L'abbé Philippe de Maupeou n'est pas un pédophile même s'il a été condamné à la prison avec sursis plus tôt cette année pour avoir caressé la vulve et les seins d'une petite fille de 8 ans, mais il a commis une «erreur de comportement» lorsqu'il a fait ce geste, a déclaré hier le cardinal Jean-Claude Turcotte.

Lors d'un entretien radiophonique, le cardinal Turcotte a ajouté que l'évêché essaie d'être «charitable» avec les personnes qui ont purgé leur peine. L'abbé de Maupeou a terminé la sienne fin août. Depuis, il se trouve en probation. Le diocèse de Montréal a décidé de lui octroyer une bourse d'études de 60 000$ en droit canonique. Cette formation, qu'il vient de commencer à Ottawa, l'aidera à se rendre utile dans le règlement de litiges impliquant l'Église, a dit le cardinal.
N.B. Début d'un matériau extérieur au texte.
/-- The alignment test of `Fetch` is divisibility by 4 (R66). -/
theorem aligned_iff (pc : Word) : pc.extractLsb' 0 2 = 0#2 ↔ pc.toNat % 4 = 0 := by
  rw [BitVec.toNat_eq]; simp

/-- What `Translate` can answer (R65). -/
theorem translateAddr_cases (s : State) (va : Word) :
    (liveTable s = none ∧ translateAddr s va = .error (.stop .absentTable)) ∨
    (∃ tbl, liveTable s = some tbl ∧ tbl.find (vpnOf va) = none ∧
      translateAddr s va = .error (.internalFault .fetchUnmapped)) ∨
    (∃ tbl e, liveTable s = some tbl ∧ tbl.find (vpnOf va) = some e ∧ translateAddr s va = .ok (e.pa + offOf va)) := by
  rw [translateAddr]
  cases h : liveTable s with
  | none => exact .inl ⟨rfl, rfl⟩
  | some tbl =>
    cases he : tbl.find (vpnOf va) with
    | none => exact .inr (.inl ⟨tbl, rfl, he, by simp [he]⟩)
    | some e => exact .inr (.inr ⟨tbl, e, rfl, he, by simp [he]⟩)

/-- What `Fetch` can answer (R66). -/
theorem fetch_cases (s : State) (va : Word) :
    (va.toNat % 4 ≠ 0 ∧ fetch s va = .error (.internalFault .fetchMisaligned)) ∨
    (va.toNat % 4 = 0 ∧ liveTable s = none ∧ fetch s va = .error (.stop .absentTable)) ∨
    (va.toNat % 4 = 0 ∧ ∃ tbl, liveTable s = some tbl ∧ tbl.find (vpnOf va) = none ∧
      fetch s va = .error (.internalFault .fetchUnmapped)) ∨
    (va.toNat % 4 = 0 ∧ ∃ tbl e, liveTable s = some tbl ∧ tbl.find (vpnOf va) = some e ∧
      fetch s va = .ok (s.mem.readWord (e.pa + offOf va))) := by
  by_cases h : va.toNat % 4 = 0
  · have ha := (aligned_iff va).2 h
    rcases translateAddr_cases s va with ⟨hl, ht⟩ | ⟨tbl, hl, hf, ht⟩ | ⟨tbl, e, hl, hf, ht⟩
    · exact .inr (.inl ⟨h, hl, by simp [fetch, ha, ht]⟩)
    · exact .inr (.inr (.inl ⟨h, tbl, hl, hf, by simp [fetch, ha, ht]⟩))
    · exact .inr (.inr (.inr ⟨h, tbl, e, hl, hf, by simp [fetch, ha, ht]⟩))
  · exact .inl ⟨h, by simp [fetch, mt (aligned_iff va).1 h]⟩

/-- What the synchronisation point can answer (R131). -/
theorem pmpSync_cases (s : State) :
    (s.shadowTable = none ∧ pmpSync s = .error (.stop .absentTable)) ∨
    (∃ sh, s.shadowTable = some sh ∧ buildRestricted sh s.guestSize (pmpRegions s.vregs) = none ∧
      pmpSync s = .error (.internalFault .inconsistentGuestMapping)) ∨
    (∃ sh t, s.shadowTable = some sh ∧ buildRestricted sh s.guestSize (pmpRegions s.vregs) = some t ∧
      pmpSync s = .ok (install .restricted { s with restrictedTable := some t })) := by
  rw [pmpSync]
  cases h : s.shadowTable with
  | none => exact .inl ⟨rfl, rfl⟩
  | some sh =>
    cases hb : buildRestricted sh s.guestSize (pmpRegions s.vregs) with
    | none => exact .inr (.inl ⟨sh, rfl, hb, by simp [hb]⟩)
    | some t => exact .inr (.inr ⟨sh, t, rfl, hb, by simp [hb]⟩)

/-! ### The checks of the meanings -/

theorem below_supervisor_iff (m : Mode) : m.num < Mode.supervisor.num ↔ m = .user := by cases m <;> decide

theorem csrCheck_allowed {s : State} {r : Csr} {id : CsrId} (hr : r.code = id) (h : r.minMode.num ≤ s.mode.num) :
    csrCheck s id = .ok r := by
  subst hr; simp [csrCheck, Nat.not_lt.2 h]

theorem csrCheck_insufficient {s : State} {r : Csr} {id : CsrId} (hr : r.code = id)
    (h : s.mode.num < r.minMode.num) : csrCheck s id = .error (.violation .insufficientPrivilege) := by
  subst hr; simp [csrCheck, h]

theorem csrCheck_unknown {s : State} {id : CsrId} (h : ∀ r : Csr, r.code ≠ id) :
    csrCheck s id = .error (.violation .unknownRegister) := by
  simp [csrCheck, (lookupCsr_eq_none_iff id).2 h]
«On l'a fait soigner, a-t-il dit à l'animateur Benoît Dutrizac sur les ondes de 98,5 FM. Il (l'abbé) a passé une période de plusieurs mois dans un institut spécialisé pour bien vérifier si c'est un pédophile ou si c'était une erreur de comportement. On sait que ce n'est pas un pédophile, la science actuelle nous le dit. Bon. Il a reçu sa sentence. Je peux même vous dire qu'il a fait sa sentence chez moi. Je l'ai pris à l'évêché, parce que nous, on essaie d'être charitables à l'endroit de ces gens-là.

«Là, il a fini (sa sentence de prison avec sursis). Pour être sûr qu'il ne fera jamais de pastorale, comme il n'a aucune formation, mais qu'il veut demeurer en service, puisqu'il faut qu'il vive aussi, ce gars-là je ne veux pas l'envoyer (se) tuer, moi-là alors, il veut être disponible pour des tâches administratives

«Alors, au fond, pourquoi on l'envoie étudier, c'est pour qu'il acquière une formation en administration. Et la meilleure formation qui peut nous être la plus utile, et à lui aussi, c'est une formation dans le droit, pour être capable de régler tous les problèmes de nomination, les chicanes de juridiction, ces choses-là, qui ne le mettront pas en contact avec la pastorale.»

Le cardinal Turcotte a refusé d'accorder une entrevue à ce sujet à La Presse, qui a révélé dans son numéro hier qu'il avait décidé d'octroyer une bourse de 20 000$ par année pendant trois ans à l'abbé de Maupeou pour étudier à la faculté de droit canonique de l'Université Saint-Paul, à Ottawa.

Le cardinal a commencé par dire à M. Dutrizac que les gestes commis par l'abbé de Maupeou lui répugnaient et qu'il avait décidé d'aider ses victimes. Il a conclu l'entretien en affirmant que c'est du «jaunisme» que de laisser croire que la bourse d'études est une récompense, comme le soutient une diocésaine «outrée». Un professeur de la Faculté de droit canonique de l'Université Saint-Paul estime lui aussi que cette bourse est une «forme de promotion».

L'Association des victimes de prêtres, un groupe qui a été formé cet été pendant le congrès eucharistique de Québec, a réagi avec vigueur à cette bourse et à ces propos. «Le cardinal banalise les gestes qui ont été commis», a dit la présidente du groupe, France Bédard, une femme qui a été violée par un prêtre quand elle avait 17 ans.

«Les victimes qui ont connu des agressions sexuelles sont marquées à vie», a ajouté Mme Bédard, qui poursuit l'Archevêché de Québec pour 325 000$ parce qu'il a refusé de l'aider dans ses démarches. Le prêtre qu'elle accuse de viol est mort cette année, quelques jours avant son procès en cour criminelle. Elle affirme que son association recueille de nombreux témoignages de victimes.

«Je n'ai pas de mots pour exprimer mon indignation et ma colère, ajoute Mme Bédard. La moindre des choses est de congédier les prêtres pédophiles, violeurs et briseurs de vie pour les empêcher de faire de nouvelles victimes. Mais encore une fois, l'Église ne pense pas aux victimes, elle se comporte comme une multinationale dépourvue de sentiments Pour elle, le bourreau devient la victime.»